The production of natural gas in Pennsylvania has grown rapidly, rising from approximately 0.5 billion cubic feet (bcf) per day in 2005 to 6.1 bcf per day in 2012. This increase is largely due to the extraction of gas from the Marcellus shale via unconventional wells, which combine horizontal drilling and hydraulic fracturing (fracking) to access resources within the shale.

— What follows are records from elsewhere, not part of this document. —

-- ==== Sys2Proof/Syntax.lean ====
section
/-! DEFINITION. The syntax: operand types, and Instr with one constructor for each row of spec/opcode_table.json,
instructions (rows with a mnemonic of the spec) and steps of the part (the other rows, spec/95) alike. -/

namespace Sys2Proof

/-- Scalar floating-point type, FN[1:0] of R86. -/
inductive FpType | f32 | f16 | bf16 | t8
deriving DecidableEq, Repr

/-- Codes of FCVT, R89. -/
inductive CvtCode | f32 | f16 | bf16 | t8 | e4 | e5 | i32 | n32 | i64 | n64
deriving DecidableEq, Repr

/-- Vector element type, R32. -/
inductive ElType | i32 | i16 | i8 | i64 | f32 | f16 | bf16 | t8
deriving DecidableEq, Repr

/-- Access size, SZ.size of R31. -/
inductive Size | b | h | w | d
deriving DecidableEq, Repr

/-- Ordering of an access, ORD of R31. -/
inductive MemOrd | rlx | acq | rel | sc
deriving DecidableEq, Repr

/-- Scope, SCP of R31. -/
inductive Scope | core | clu | die | pkg | job | sys
deriving DecidableEq, Repr

/-- Ordering of FENCE, FN[1:0] of R205. -/
inductive FenceOrd | acq | rel | sc
deriving DecidableEq, Repr

/-- Atomic operations, SZ.var of R174. -/
inductive AtomOp | swap | add | and | or | xor | min | max | fadd
deriving DecidableEq, Repr

/-- The space named by SZ.size of SPACE.CAST, R174. -/
inductive SpaceSel | glb | prv | spd | clu
deriving DecidableEq, Repr

/-- The qualifiers of a memory access of format M: ordering, scope, eviction priority (R31). -/
structure MemQual where
  ord : MemOrd
  scope : Scope
  ev : Fin 8
deriving DecidableEq, Repr

/-- The extension word of a memory major (R33): index register, shift and signed displacement. -/
structure MemExt where
  xshift : Fin 8
  xindex : Reg
  disp : BitVec 32
deriving DecidableEq, Repr

/-- The extension word of a vector memory major (R125), but for the index shift. -/
structure VMemExt where
  sx : Reg
  ev : Fin 8
  scope : Scope
  ord : MemOrd
  base : Reg
  disp : BitVec 32
deriving DecidableEq, Repr

/-- A fabric packet: the header fields of R370 and its payload in 64-byte flits (the last one padded with zero).
`words` holds what a packet's kind needs besides the header and the spec gives no bit layout: address, operands, kind of
failure, back-off (R374 to R393; the layout is the model's, the log says so), and `poison` the flits that hold poisoned blocks (R434). -/
structure Packet where
  kind : Nat
  src : Nat
  dst : Nat
  part : Nat
  hop : Nat
  drop : Bool
  reply : Bool
  own : Nat
  seq : Nat
  off : Nat
  tot : Nat
  words : List Word
  flits : List Block
  poison : List Nat := []
deriving DecidableEq, Repr

/-- What a Matins command entry says in word 0 (R412): the function it came from (`none`: the physical function), its tag,
the target partition and the chain bit. -/
structure Cmd where
  fn : Option (Fin 16)
  tag : BitVec 16
  part : Fin 16
  chain : Bool
deriving DecidableEq, Repr

/-- The operands of MBX.ASSIGN (R409). -/
structure MbxAssign where
  owner : Fin 16
  ring : Nat
  k : Nat
  wakeCore : Nat
  irqSlot : Option (Fin 16)
  wakeRec : Nat
deriving DecidableEq, Repr

/-- The registers a host write reaches through BAR0 and BAR2 (R408, R429, R432, R437). -/
inductive BarReg
  | ring (m : Nat) | rsz (m : Nat) | prod (m : Nat) | cons (m : Nat)
  | bootStatus | recoveryImage
  | nonce (w : Fin 4) | reportAddr | reportGo
  | telemetry | ulog | ports
deriving DecidableEq, Repr

/-- What a start finds (R428 to R431): the bytes of the Matins patch image and of the Essiosh Gargiber image, whether each training step
succeeds, and the ports that fail theirs. -/
structure BootImage where
  image : List Byte
  garg : List Byte
  hbmOk : Bool
  ddrOk : Bool
  failedPorts : BitVec 24
deriving DecidableEq, Repr

/-- What a scrub read meets at a word (R434). -/
inductive EccError | clean | corrected | uncorrectable | control
deriving DecidableEq, Repr

/-- One telemetry sample (R437). -/
structure Telemetry where
  pwr : BitVec 12
  hot : BitVec 2
  tmax : BitVec 8
  tavg : BitVec 8
deriving DecidableEq, Repr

To obtain (i.e., produce) any fuel requires an energy input. We calculated an energy returned on investment (EROI) to estimate the netenergy production from unconventional Marcellus Shale wells. The EROI is a dimensionless ratio: energy output/energy inputs. There are about 25 classes of energy input for gas from a Marcellus well; this study accounted for approximately 80% of those inputs. Energy uses during the following stages were determined: well site preparation and construction, gas gathering and compression, dehydration and processing, booster compression, and transmission

Two types of EROIs were performed: a net energy ratio (NER) model and a net external energy ratio (NEER) model. The NER includes all energy use for all processes in its inputs, including “self-use” (gas from the wellhead that is used to compress and process the gas). In the NEER, only external energy sources are included as inputs (e.g., diesel fuel to power drilling rigs) and does not include self-use. For energy returned in both NER and NEER models, we used high, middle and low (90th, 50th, and 10th percentile, respectively) natural gas production values from industry and government sources. The NER method produced EROI values of 6.8, 6.6, and 5.4. Using the NEER method, resulting values were higher, with EROIs of 47, 38, and 17. These shale gas EROIs are compared to EROIs for other energy sources, including oil (16) and coal (80), as well as other EROI studies for natural gas. These EROIs are also put into the context of the “EROI cliff” or “EROI threshold,” which claims that EROIs less than approximately 10 are too low to meet energy demands of modern societies.